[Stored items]
**********

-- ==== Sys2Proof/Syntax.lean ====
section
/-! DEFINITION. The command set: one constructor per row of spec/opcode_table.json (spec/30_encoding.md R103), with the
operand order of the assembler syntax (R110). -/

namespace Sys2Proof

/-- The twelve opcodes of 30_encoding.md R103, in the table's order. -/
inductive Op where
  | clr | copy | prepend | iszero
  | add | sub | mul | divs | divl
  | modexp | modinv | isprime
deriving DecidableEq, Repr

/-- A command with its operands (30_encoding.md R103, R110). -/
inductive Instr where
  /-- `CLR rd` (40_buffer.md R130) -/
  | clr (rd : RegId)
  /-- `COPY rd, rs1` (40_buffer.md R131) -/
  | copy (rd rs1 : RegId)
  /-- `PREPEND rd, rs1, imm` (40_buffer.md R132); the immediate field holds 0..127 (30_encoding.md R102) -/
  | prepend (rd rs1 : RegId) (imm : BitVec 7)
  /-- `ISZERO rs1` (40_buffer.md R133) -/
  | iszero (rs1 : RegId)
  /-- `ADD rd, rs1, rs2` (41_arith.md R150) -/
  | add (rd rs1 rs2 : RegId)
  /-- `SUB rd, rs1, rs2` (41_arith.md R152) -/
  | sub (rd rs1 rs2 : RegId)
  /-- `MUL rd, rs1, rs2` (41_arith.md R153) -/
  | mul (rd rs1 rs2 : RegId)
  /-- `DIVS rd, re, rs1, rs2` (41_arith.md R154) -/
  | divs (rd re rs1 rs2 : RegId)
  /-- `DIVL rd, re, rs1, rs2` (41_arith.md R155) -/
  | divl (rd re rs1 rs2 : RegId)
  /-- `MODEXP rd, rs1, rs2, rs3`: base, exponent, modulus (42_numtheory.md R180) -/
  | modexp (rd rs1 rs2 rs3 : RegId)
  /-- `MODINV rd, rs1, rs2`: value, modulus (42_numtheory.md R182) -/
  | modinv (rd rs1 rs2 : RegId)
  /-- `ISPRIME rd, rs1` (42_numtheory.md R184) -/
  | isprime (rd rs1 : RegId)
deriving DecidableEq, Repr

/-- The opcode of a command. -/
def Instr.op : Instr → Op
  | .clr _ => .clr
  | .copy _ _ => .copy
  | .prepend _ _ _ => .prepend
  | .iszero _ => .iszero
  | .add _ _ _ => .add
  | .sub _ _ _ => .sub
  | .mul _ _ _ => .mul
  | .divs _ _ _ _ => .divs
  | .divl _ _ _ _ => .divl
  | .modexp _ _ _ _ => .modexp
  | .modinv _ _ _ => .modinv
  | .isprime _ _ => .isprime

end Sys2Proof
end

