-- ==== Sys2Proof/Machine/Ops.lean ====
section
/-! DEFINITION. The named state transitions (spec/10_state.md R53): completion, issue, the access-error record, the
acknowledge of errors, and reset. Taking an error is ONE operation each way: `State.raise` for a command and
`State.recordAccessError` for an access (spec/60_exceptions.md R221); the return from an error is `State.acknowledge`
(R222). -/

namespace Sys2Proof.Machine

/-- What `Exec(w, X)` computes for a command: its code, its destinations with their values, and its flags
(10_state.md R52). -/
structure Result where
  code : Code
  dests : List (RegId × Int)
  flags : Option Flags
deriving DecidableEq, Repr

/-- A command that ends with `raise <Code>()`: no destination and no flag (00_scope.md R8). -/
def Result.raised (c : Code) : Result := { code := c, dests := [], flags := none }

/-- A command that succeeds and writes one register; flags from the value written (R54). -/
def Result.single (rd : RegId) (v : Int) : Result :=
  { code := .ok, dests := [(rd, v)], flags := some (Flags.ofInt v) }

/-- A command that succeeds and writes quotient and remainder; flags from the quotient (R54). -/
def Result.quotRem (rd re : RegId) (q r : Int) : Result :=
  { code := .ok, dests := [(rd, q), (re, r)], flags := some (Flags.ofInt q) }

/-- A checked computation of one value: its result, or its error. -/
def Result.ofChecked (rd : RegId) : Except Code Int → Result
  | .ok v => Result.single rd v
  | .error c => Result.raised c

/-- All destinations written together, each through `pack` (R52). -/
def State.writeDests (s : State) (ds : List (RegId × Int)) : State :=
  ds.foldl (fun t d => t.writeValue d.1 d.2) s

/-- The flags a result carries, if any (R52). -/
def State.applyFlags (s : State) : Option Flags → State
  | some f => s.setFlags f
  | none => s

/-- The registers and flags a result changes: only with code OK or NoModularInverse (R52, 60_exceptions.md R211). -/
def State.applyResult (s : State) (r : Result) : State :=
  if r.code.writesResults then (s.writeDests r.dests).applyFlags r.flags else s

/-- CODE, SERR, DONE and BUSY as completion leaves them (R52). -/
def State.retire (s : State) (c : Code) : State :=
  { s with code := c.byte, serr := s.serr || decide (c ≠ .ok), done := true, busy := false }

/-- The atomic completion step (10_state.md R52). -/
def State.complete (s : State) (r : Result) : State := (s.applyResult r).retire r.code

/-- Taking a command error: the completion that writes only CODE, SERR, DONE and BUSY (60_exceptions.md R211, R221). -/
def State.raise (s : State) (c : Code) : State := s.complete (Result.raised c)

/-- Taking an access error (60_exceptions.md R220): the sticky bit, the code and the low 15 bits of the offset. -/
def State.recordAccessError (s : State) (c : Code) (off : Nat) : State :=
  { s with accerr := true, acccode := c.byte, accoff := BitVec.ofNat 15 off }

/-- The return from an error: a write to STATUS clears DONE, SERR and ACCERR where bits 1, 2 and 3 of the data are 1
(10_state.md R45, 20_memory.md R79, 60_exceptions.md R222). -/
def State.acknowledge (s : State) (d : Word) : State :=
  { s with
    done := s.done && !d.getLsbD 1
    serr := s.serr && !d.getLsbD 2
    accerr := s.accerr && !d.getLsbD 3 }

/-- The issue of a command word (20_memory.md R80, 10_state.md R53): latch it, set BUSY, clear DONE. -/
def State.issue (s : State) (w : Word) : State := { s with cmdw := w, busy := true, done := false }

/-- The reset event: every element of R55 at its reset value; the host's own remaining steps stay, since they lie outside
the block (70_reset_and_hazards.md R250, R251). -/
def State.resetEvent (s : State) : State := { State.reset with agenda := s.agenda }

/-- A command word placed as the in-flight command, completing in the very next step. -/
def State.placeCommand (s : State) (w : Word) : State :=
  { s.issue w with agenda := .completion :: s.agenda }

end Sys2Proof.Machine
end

**********

**WHAT YOU WILL DO:**
An exact copy of the lines above, from the one containing "mul (rd rs1 rs2 : RegId)" through the one containing "acknowledge of errors, and", is the whole of the answer.

**EXERCISE RESPONSE:**
  | mul (rd rs1 rs2 : RegId)
  /-- `DIVS rd, re, rs1, rs2` (41_arith.md R154) -/
  | divs (rd re rs1 rs2 : RegId)
  /-- `DIVL rd, re, rs1, rs2` (41_arith.md R155) -/
  | divl (rd re rs1 rs2 : RegId)
  /-- `MODEXP rd, rs1, rs2, rs3`: base, exponent, modulus (42_numtheory.md R180) -/
  | modexp (rd rs1 rs2 rs3 : RegId)
  /-- `MODINV rd, rs1, rs2`: value, modulus (42_numtheory.md R182) -/
  | modinv (rd rs1 rs2 : RegId)
  /-- `ISPRIME rd, rs1` (42_numtheory.md R184) -/
  | isprime (rd rs1 : RegId)
deriving DecidableEq, Repr

/-- The opcode of a command. -/
def Instr.op : Instr → Op
  | .clr _ => .clr
  | .copy _ _ => .copy
  | .prepend _ _ _ => .prepend
  | .iszero _ => .iszero
  | .add _ _ _ => .add
  | .sub _ _ _ => .sub
  | .mul _ _ _ => .mul
  | .divs _ _ _ _ => .divs
  | .divl _ _ _ _ => .divl
  | .modexp _ _ _ _ => .modexp
  | .modinv _ _ _ => .modinv
  | .isprime _ _ => .isprime

end Sys2Proof
end

-- ==== Sys2Proof/Machine/Ops.lean ====
section
/-! DEFINITION. The named state transitions (spec/10_state.md R53): completion, issue, the access-error record, the
acknowledge of errors, and reset. Taking an error is ONE operation each way: `State.raise` for a command and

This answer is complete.